Brunkow and Ramsdell, 40 years later, working at Celltech Chiroscience Inc. (WA, USA), set out to identify the surfy mutation, using positional cloning techniques to narrow the candidate region down to a 500,000-base stretch on the X chromosome. From this section, they isolated 11 large DNA fragments and focused in on four of them, using shotgun sequencing to reveal that the sequence contained 20 distinct genes, which they sequenced in detail and compared to the human and mouse version of each gene. The very final gene to be sequenced – here to unavailable in databases and undescribed – revealed a 2 bp insertion yielding a frameshift and premature stop codon in the gene, which they named Forkhead box P3 (Foxp3). Elegant genetic rescue experiments that crossed scurfy mice with a series of 5 transgenic mice strains, each carrying a Foxp3 gene with a different copy number, demonstrated that wild-type Foxp3 rescued male scurfy mice from the disease, confirming the role of this gene.

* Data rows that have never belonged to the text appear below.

-- ==== Sys2Proof/Laws/KeepsLoopOps.lean ====
section
/-!
SUPPORT. Every state that Machine/LoopOps.lean builds from a sound state is sound, with the same commands waiting.
-/
namespace Sys2Proof.Machine

theorem setLoopRun_keeps {wq : List Instr} (s : State) (l : Nat) (r : LoopRun) (hs : Upheld wq s) :
    Upheld wq (State.setLoopRun s l r) := by
  unfold State.setLoopRun
  repeat' (with_reducible first
    | assumption | intro _ | extract_lets | ((conv => arg 2; arg 27); apply Upheld.of_mk) | exact (‹Upheld wq _›).sound.stack
    | exact (‹Upheld wq _›).sound.spi | exact (‹Upheld wq _›).sound.window | exact (‹Upheld wq _›).sound.queue
    | exact (‹Upheld wq _›).sound.keys | dsimp +zetaDelta only)

theorem setZoneRun_keeps {wq : List Instr} (s : State) (z : Nat) (r : ZoneRun) (hs : Upheld wq s) :
    Upheld wq (State.setZoneRun s z r) := by
  unfold State.setZoneRun
  repeat' (with_reducible first
    | assumption | intro _ | extract_lets | ((conv => arg 2; arg 27); apply Upheld.of_mk) | exact (‹Upheld wq _›).sound.stack
    | exact (‹Upheld wq _›).sound.spi | exact (‹Upheld wq _›).sound.window | exact (‹Upheld wq _›).sound.queue
    | exact (‹Upheld wq _›).sound.keys | dsimp +zetaDelta only)

theorem evalPrograms_keeps {wq : List Instr} (s : State) (hs : Upheld wq s) :
    Upheld wq (State.evalPrograms s) := by
  unfold State.evalPrograms
  repeat' (with_reducible first
    | assumption | intro _ | apply setReg_keeps | apply Upheld.foldl | apply Upheld.ite | extract_lets | split
    | ((conv => arg 2; arg 27); apply Upheld.of_mk) | exact (‹Upheld wq _›).sound.stack | exact (‹Upheld wq _›).sound.spi
    | exact (‹Upheld wq _›).sound.window | exact (‹Upheld wq _›).sound.queue | exact (‹Upheld wq _›).sound.keys
    | dsimp +zetaDelta only)

theorem updateZone_keeps {wq : List Instr} (s : State) (z : Nat) (hs : Upheld wq s) :
    Upheld wq (State.updateZone s z) := by
  unfold State.updateZone
  repeat' (with_reducible first
    | assumption | intro _ | apply setZoneRun_keeps | apply setReg_keeps | apply Upheld.ite | extract_lets | split
    | ((conv => arg 2; arg 27); apply Upheld.of_mk) | exact (‹Upheld wq _›).sound.stack | exact (‹Upheld wq _›).sound.spi
    | exact (‹Upheld wq _›).sound.window | exact (‹Upheld wq _›).sound.queue | exact (‹Upheld wq _›).sound.keys
    | dsimp +zetaDelta only)

theorem updateZones_keeps {wq : List Instr} (s : State) (hs : Upheld wq s) :
    Upheld wq (State.updateZones s) := by
  unfold State.updateZones
  repeat' (with_reducible first | assumption | intro _ | apply updateZone_keeps | apply Upheld.foldl | dsimp +zetaDelta only)

theorem setTxSlot_keeps {wq : List Instr} (s : State) (n v : Nat) (hs : Upheld wq s) :
    Upheld wq (State.setTxSlot s n v) := by
  unfold State.setTxSlot
  repeat' (with_reducible first
    | assumption | intro _ | extract_lets | ((conv => arg 2; arg 27); apply Upheld.of_mk) | exact (‹Upheld wq _›).sound.stack
    | exact (‹Upheld wq _›).sound.spi | exact (‹Upheld wq _›).sound.window | exact (‹Upheld wq _›).sound.queue
    | exact (‹Upheld wq _›).sound.keys | dsimp +zetaDelta only)

theorem writeTarget_keeps {wq : List Instr} (s : State) (t : Nat) (u : Int) (hs : Upheld wq s) :
    Upheld wq (State.writeTarget s t u) := by
  unfold State.writeTarget
  repeat' (with_reducible first
    | assumption | intro _ | apply commandOut_keeps | apply commandFan_keeps | apply setTxSlot_keeps | apply Upheld.ite
    | extract_lets | split | dsimp +zetaDelta only)

theorem runAuto_keeps {wq : List Instr} (s : State) (l : Nat) (hs : Upheld wq s) :
    Upheld wq (State.runAuto s l) := by
  unfold State.runAuto
  repeat' (with_reducible first
    | assumption | intro _ | apply setLoopRun_keeps | apply incSat_keeps | apply writeTarget_keeps | apply Upheld.ite
    | extract_lets | split | refine Upheld.of_pair ?_ (by assumption) | ((conv => arg 2; arg 27); apply Upheld.of_mk)
    | exact (‹Upheld wq _›).sound.stack | exact (‹Upheld wq _›).sound.spi | exact (‹Upheld wq _›).sound.window
    | exact (‹Upheld wq _›).sound.queue | exact (‹Upheld wq _›).sound.keys | dsimp +zetaDelta only)

theorem runManual_keeps {wq : List Instr} (s : State) (l : Nat) (hs : Upheld wq s) :
    Upheld wq (State.runManual s l) := by
  unfold State.runManual
  repeat' (with_reducible first
    | assumption | intro _ | apply setLoopRun_keeps | apply writeTarget_keeps | apply Upheld.ite | extract_lets | split
    | ((conv => arg 2; arg 27); apply Upheld.of_mk) | exact (‹Upheld wq _›).sound.stack | exact (‹Upheld wq _›).sound.spi
    | exact (‹Upheld wq _›).sound.window | exact (‹Upheld wq _›).sound.queue | exact (‹Upheld wq _›).sound.keys
    | dsimp +zetaDelta only)

theorem runOff_keeps {wq : List Instr} (s : State) (l : Nat) (hs : Upheld wq s) : Upheld wq (State.runOff s l) :=
  setLoopRun_keeps _ _ _ hs

theorem runLoops_keeps {wq : List Instr} (s : State) (t : Nat) (hs : Upheld wq s) :
    Upheld wq (State.runLoops s t) := by
  unfold State.runLoops
  repeat' (with_reducible first
    | assumption | intro _ | apply runAuto_keeps | apply runManual_keeps | apply runOff_keeps | apply Upheld.foldl | apply Upheld.ite | split
    | dsimp +zetaDelta only)

theorem enterAutonomous_keeps {wq : List Instr} (s : State) (reason : Nat) (hs : Upheld wq s) :
    Upheld wq (State.enterAutonomous s reason) := by
  unfold State.enterAutonomous
  repeat' (with_reducible first
    | assumption | intro _ | apply pushLog_keeps | apply Upheld.ite | extract_lets | split
    | ((conv => arg 2; arg 27); apply Upheld.of_mk) | exact (‹Upheld wq _›).sound.stack | exact (‹Upheld wq _›).sound.spi
    | exact (‹Upheld wq _›).sound.window | exact (‹Upheld wq _›).sound.queue | exact (‹Upheld wq _›).sound.keys
    | dsimp +zetaDelta only)

theorem noteAutonomous_keeps {wq : List Instr} (s : State) (hs : Upheld wq s) : Upheld wq (State.noteAutonomous s) :=
  Upheld.ite (enterAutonomous_keeps _ _ hs) hs

theorem leaveAutonomous_keeps {wq : List Instr} (s : State) (hs : Upheld wq s) :
    Upheld wq (State.leaveAutonomous s) := by
  unfold State.leaveAutonomous
  repeat' (with_reducible first
    | assumption | intro _ | apply pushLog_keeps | apply Upheld.ite | extract_lets | split
    | ((conv => arg 2; arg 27); apply Upheld.of_mk) | exact (‹Upheld wq _›).sound.stack | exact (‹Upheld wq _›).sound.spi
    | exact (‹Upheld wq _›).sound.window | exact (‹Upheld wq _›).sound.queue | exact (‹Upheld wq _›).sound.keys
    | dsimp +zetaDelta only)

theorem masterHeard_keeps {wq : List Instr} (s : State) (hs : Upheld wq s) :
    Upheld wq (State.masterHeard s) := by
  unfold State.masterHeard
  repeat' (with_reducible first
    | assumption | intro _ | extract_lets | ((conv => arg 2; arg 27); apply Upheld.of_mk) | exact (‹Upheld wq _›).sound.stack
    | exact (‹Upheld wq _›).sound.spi | exact (‹Upheld wq _›).sound.window | exact (‹Upheld wq _›).sound.queue
    | exact (‹Upheld wq _›).sound.keys | dsimp +zetaDelta only)

theorem setEngine_keeps {wq : List Instr} (s : State) (c : Nat) (e : Engine) (hs : Upheld wq s) :
    Upheld wq (State.setEngine s c e) := by
  unfold State.setEngine
  repeat' (with_reducible first
    | assumption | intro _ | extract_lets | ((conv => arg 2; arg 27); apply Upheld.of_mk) | exact (‹Upheld wq _›).sound.stack
    | exact (‹Upheld wq _›).sound.spi | exact (‹Upheld wq _›).sound.window | exact (‹Upheld wq _›).sound.queue
    | exact (‹Upheld wq _›).sound.keys | dsimp +zetaDelta only)

theorem engineEval_keeps {wq : List Instr} (s : State) (c : Nat) (hs : Upheld wq s) :
    Upheld wq (State.engineEval s c) := by
  unfold State.engineEval
  repeat' (with_reducible first
    | assumption | intro _ | apply setEngine_keeps | apply incSat_keeps | apply commandFan_keeps | apply Upheld.ite
    | extract_lets | split | refine Upheld.of_pair ?_ (by assumption) | ((conv => arg 2; arg 27); apply Upheld.of_mk)
    | exact (‹Upheld wq _›).sound.stack | exact (‹Upheld wq _›).sound.spi | exact (‹Upheld wq _›).sound.window
    | exact (‹Upheld wq _›).sound.queue | exact (‹Upheld wq _›).sound.keys | dsimp +zetaDelta only)

theorem takeTables_keeps {wq : List Instr} (s : State) (hs : Upheld wq s) :
    Upheld wq (State.takeTables s) := by
  unfold State.takeTables
  repeat' (with_reducible first
    | assumption | intro _ | extract_lets | split | refine Upheld.of_pair ?_ (by assumption)
    | ((conv => arg 2; arg 27); apply Upheld.of_mk) | exact (‹Upheld wq _›).sound.stack | exact (‹Upheld wq _›).sound.spi
    | exact (‹Upheld wq _›).sound.window | exact (‹Upheld wq _›).sound.queue | exact (‹Upheld wq _›).sound.keys
    | dsimp +zetaDelta only)

theorem engineHolds_keeps {wq : List Instr} (s : State) (hs : Upheld wq s) :
    Upheld wq (State.engineHolds s) := by
  unfold State.engineHolds
  repeat' (with_reducible first
    | assumption | intro _ | apply setEngine_keeps | apply incSat_keeps | apply Upheld.foldl | apply Upheld.ite | extract_lets
    | split | ((conv => arg 2; arg 27); apply Upheld.of_mk) | exact (‹Upheld wq _›).sound.stack
    | exact (‹Upheld wq _›).sound.spi | exact (‹Upheld wq _›).sound.window | exact (‹Upheld wq _›).sound.queue
    | exact (‹Upheld wq _›).sound.keys | dsimp +zetaDelta only)

end Sys2Proof.Machine
end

Brunkow and Ramsdell immediately looked to the practical aspects of this discovery, investigating the autoimmune disease immune dysregulation, polyendocrinopathy, enteropathy, X-linked (IPEX) syndrome. IPEX is also fatal to young boys, unless they are treated with an allogenic stem cell transplant. In 2001, they were able to reveal that human FOXP3 mutations were responsible for IPEX.
Connecting the dots
Sakaguchi quickly hopped on this discovery, constructing a series of experiments that demonstrated that Foxp3 is selectively expressed in CD4+CD25+ T cells and that if you transfect CD4+ cells with Foxp3, they will be converted into Tregs. This was rapidly followed by Ramsdell’s group, who demonstrated that Tregs were absent in scurfy mice and that mice overexpressing Foxp3 had elevated numbers of Tregs. Meanwhile, a concurrent paper from another group showed that Foxp3 knock-out mice displayed a highly similar phenotype to scurfy mice.

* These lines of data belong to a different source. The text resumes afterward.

-- ==== Sys2Proof/Laws/KeepsRtcOps.lean ====
section
/-!
SUPPORT. Every state that Machine/RtcOps.lean builds from a sound state is sound, with the same commands waiting.
-/
namespace Sys2Proof.Machine

theorem withRtc_keeps {wq : List Instr} (s : State) (r : Rtc) (hs : Upheld wq s) :
    Upheld wq (State.withRtc s r) := by
  unfold State.withRtc
  repeat' (with_reducible first
    | assumption | intro _ | extract_lets | ((conv => arg 2; arg 27); apply Upheld.of_mk) | exact (‹Upheld wq _›).sound.stack
    | exact (‹Upheld wq _›).sound.spi | exact (‹Upheld wq _›).sound.window | exact (‹Upheld wq _›).sound.queue
    | exact (‹Upheld wq _›).sound.keys | dsimp +zetaDelta only)

theorem withPwr_keeps {wq : List Instr} (s : State) (p : PwrPart) (hs : Upheld wq s) :
    Upheld wq (State.withPwr s p) := by
  unfold State.withPwr
  repeat' (with_reducible first
    | assumption | intro _ | extract_lets | ((conv => arg 2; arg 27); apply Upheld.of_mk) | exact (‹Upheld wq _›).sound.stack
    | exact (‹Upheld wq _›).sound.spi | exact (‹Upheld wq _›).sound.window | exact (‹Upheld wq _›).sound.queue
    | exact (‹Upheld wq _›).sound.keys | dsimp +zetaDelta only)

theorem wake_keeps {wq : List Instr} (s : State) (hs : Upheld wq s) :
    Upheld wq (State.wake s) := by
  unfold State.wake
  repeat' (with_reducible first
    | assumption | intro _ | apply withPwr_keeps | apply Upheld.ite | extract_lets | split
    | ((conv => arg 2; arg 27); apply Upheld.of_mk) | exact (‹Upheld wq _›).sound.stack | exact (‹Upheld wq _›).sound.spi
    | exact (‹Upheld wq _›).sound.window | exact (‹Upheld wq _›).sound.queue | exact (‹Upheld wq _›).sound.keys
    | dsimp +zetaDelta only)

theorem wakeEvent_keeps {wq : List Instr} (s : State) (hs : Upheld wq s) :
    Upheld wq (State.wakeEvent s) := by
  unfold State.wakeEvent
  repeat' (with_reducible first | assumption | apply wake_keeps | apply Upheld.ite)

theorem fireAlarm_keeps {wq : List Instr} (s : State) (a : Nat) (caught : Bool) (hs : Upheld wq s) :
    Upheld wq (State.fireAlarm s a caught) := by
  unfold State.fireAlarm
  repeat' (with_reducible first
    | assumption | intro _ | apply withRtc_keeps | apply tickFree_keeps | apply wakeEvent_keeps | apply Upheld.ite | extract_lets
    | split | ((conv => arg 2; arg 27); apply Upheld.of_mk) | exact (‹Upheld wq _›).sound.stack
    | exact (‹Upheld wq _›).sound.spi | exact (‹Upheld wq _›).sound.window | exact (‹Upheld wq _›).sound.queue
    | exact (‹Upheld wq _›).sound.keys | dsimp +zetaDelta only)

theorem evalAlarms_keeps {wq : List Instr} (s : State) (sec : Nat) (hs : Upheld wq s) :
    Upheld wq (State.evalAlarms s sec) := by
  unfold State.evalAlarms
  repeat' (with_reducible first
    | assumption | intro _ | apply fireAlarm_keeps | apply Upheld.foldl | apply Upheld.ite | split | dsimp +zetaDelta only)

theorem alarmStep_keeps {wq : List Instr} (s : State) (c0 c1 : Int) (hs : Upheld wq s) :
    Upheld wq (State.alarmStep s c0 c1) := by
  unfold State.alarmStep
  repeat' (with_reducible first
    | assumption | intro _ | apply fireAlarm_keeps | apply withRtc_keeps | apply Upheld.foldl | apply Upheld.ite | extract_lets
    | split | ((conv => arg 2; arg 27); apply Upheld.of_mk) | exact (‹Upheld wq _›).sound.stack
    | exact (‹Upheld wq _›).sound.spi | exact (‹Upheld wq _›).sound.window | exact (‹Upheld wq _›).sound.queue
    | exact (‹Upheld wq _›).sound.keys | dsimp +zetaDelta only)

theorem noteOffset_keeps {wq : List Instr} (s : State) (typ reason : Nat) (final now : Int) (hs : Upheld wq s) :
    Upheld wq (State.noteOffset s typ reason final now) := by
  unfold State.noteOffset
  repeat' (with_reducible first
    | assumption | intro _ | apply withRtc_keeps | apply pushLog_keeps | extract_lets
    | ((conv => arg 2; arg 27); apply Upheld.of_mk) | exact (‹Upheld wq _›).sound.stack | exact (‹Upheld wq _›).sound.spi
    | exact (‹Upheld wq _›).sound.window | exact (‹Upheld wq _›).sound.queue | exact (‹Upheld wq _›).sound.keys
    | dsimp +zetaDelta only)

theorem setCalendar_keeps {wq : List Instr} (s : State) (off : Int) (hs : Upheld wq s) :
    Upheld wq (State.setCalendar s off) := by
  unfold State.setCalendar
  repeat' (with_reducible first
    | assumption | intro _ | apply noteOffset_keeps | apply withRtc_keeps | apply alarmStep_keeps | apply evalPrograms_keeps
    | apply Upheld.ite | extract_lets | split | ((conv => arg 2; arg 27); apply Upheld.of_mk)
    | exact (‹Upheld wq _›).sound.stack | exact (‹Upheld wq _›).sound.spi | exact (‹Upheld wq _›).sound.window
    | exact (‹Upheld wq _›).sound.queue | exact (‹Upheld wq _›).sound.keys | dsimp +zetaDelta only)

theorem dstStep_keeps {wq : List Instr} (s : State) (forward : Bool) (hs : Upheld wq s) :
    Upheld wq (State.dstStep s forward) := by
  unfold State.dstStep
  repeat' (with_reducible first
    | assumption | intro _ | apply noteOffset_keeps | apply withRtc_keeps | apply alarmStep_keeps | apply evalPrograms_keeps
    | apply Upheld.ite | extract_lets | split | ((conv => arg 2; arg 27); apply Upheld.of_mk)
    | exact (‹Upheld wq _›).sound.stack | exact (‹Upheld wq _›).sound.spi | exact (‹Upheld wq _›).sound.window
    | exact (‹Upheld wq _›).sound.queue | exact (‹Upheld wq _›).sound.keys | dsimp +zetaDelta only)

theorem startSlew_keeps {wq : List Instr} (s : State) (shift : Int) (hs : Upheld wq s) :
    Upheld wq (State.startSlew s shift) := by
  unfold State.startSlew
  repeat' (with_reducible first
    | assumption | intro _ | apply noteOffset_keeps | apply withRtc_keeps | extract_lets
    | ((conv => arg 2; arg 27); apply Upheld.of_mk) | exact (‹Upheld wq _›).sound.stack | exact (‹Upheld wq _›).sound.spi
    | exact (‹Upheld wq _›).sound.window | exact (‹Upheld wq _›).sound.queue | exact (‹Upheld wq _›).sound.keys
    | dsimp +zetaDelta only)

theorem rtcTick_keeps {wq : List Instr} (s : State) (hs : Upheld wq s) :
    Upheld wq (State.rtcTick s) := by
  unfold State.rtcTick
  repeat' (with_reducible first
    | assumption | intro _ | apply withRtc_keeps | apply Upheld.ite | extract_lets | split
    | ((conv => arg 2; arg 27); apply Upheld.of_mk) | exact (‹Upheld wq _›).sound.stack | exact (‹Upheld wq _›).sound.spi
    | exact (‹Upheld wq _›).sound.window | exact (‹Upheld wq _›).sound.queue | exact (‹Upheld wq _›).sound.keys
    | dsimp +zetaDelta only)

theorem sendTime_keeps {wq : List Instr} (s : State) (reason : Nat) (hs : Upheld wq s) :
    Upheld wq (State.sendTime s reason) := by
  unfold State.sendTime
  repeat' (with_reducible first | assumption | intro _ | apply enqueue_keeps | apply Upheld.foldl | dsimp +zetaDelta only)

theorem syncTime_keeps {wq : List Instr} (s : State) (data : List Nat) (stamp : Nat) (hs : Upheld wq s) :
    Upheld wq (State.syncTime s data stamp) := by
  unfold State.syncTime
  repeat' (with_reducible first
    | assumption | intro _ | apply startSlew_keeps | apply setCalendar_keeps | apply withRtc_keeps | apply Upheld.ite
    | extract_lets | split | ((conv => arg 2; arg 27); apply Upheld.of_mk) | apply drop_le | exact (‹Upheld wq _›).sound.stack
    | exact (‹Upheld wq _›).sound.spi | exact (‹Upheld wq _›).sound.window | exact (‹Upheld wq _›).sound.queue
    | exact (‹Upheld wq _›).sound.keys | dsimp +zetaDelta only)

theorem timeLost_keeps {wq : List Instr} (s : State) (hs : Upheld wq s) :
    Upheld wq (State.timeLost s) := by
  unfold State.timeLost
  repeat' (with_reducible first
    | assumption | intro _ | apply withRtc_keeps | apply pushLog_keeps | apply Upheld.foldl | apply Upheld.ite | extract_lets
    | split | refine Upheld.of_pair ?_ (by assumption) | ((conv => arg 2; arg 27); apply Upheld.of_mk)
    | exact (‹Upheld wq _›).sound.stack | exact (‹Upheld wq _›).sound.spi | exact (‹Upheld wq _›).sound.window
    | exact (‹Upheld wq _›).sound.queue | exact (‹Upheld wq _›).sound.keys | dsimp +zetaDelta only)

end Sys2Proof.Machine
end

In combination, these studies revealed the existence of Tregs in the immune system and that they were controlled by a single gene locus in Foxp3, subsequently revealed to be a transcription factor that modulates the expression of a suite of genes responsible for the development and functions of Tregs.
The discovery of Tregs and the field of peripheral tolerance has led to the development of new cancer and autoimmune disease treatments, and has dramatically improved our understanding of the immune system.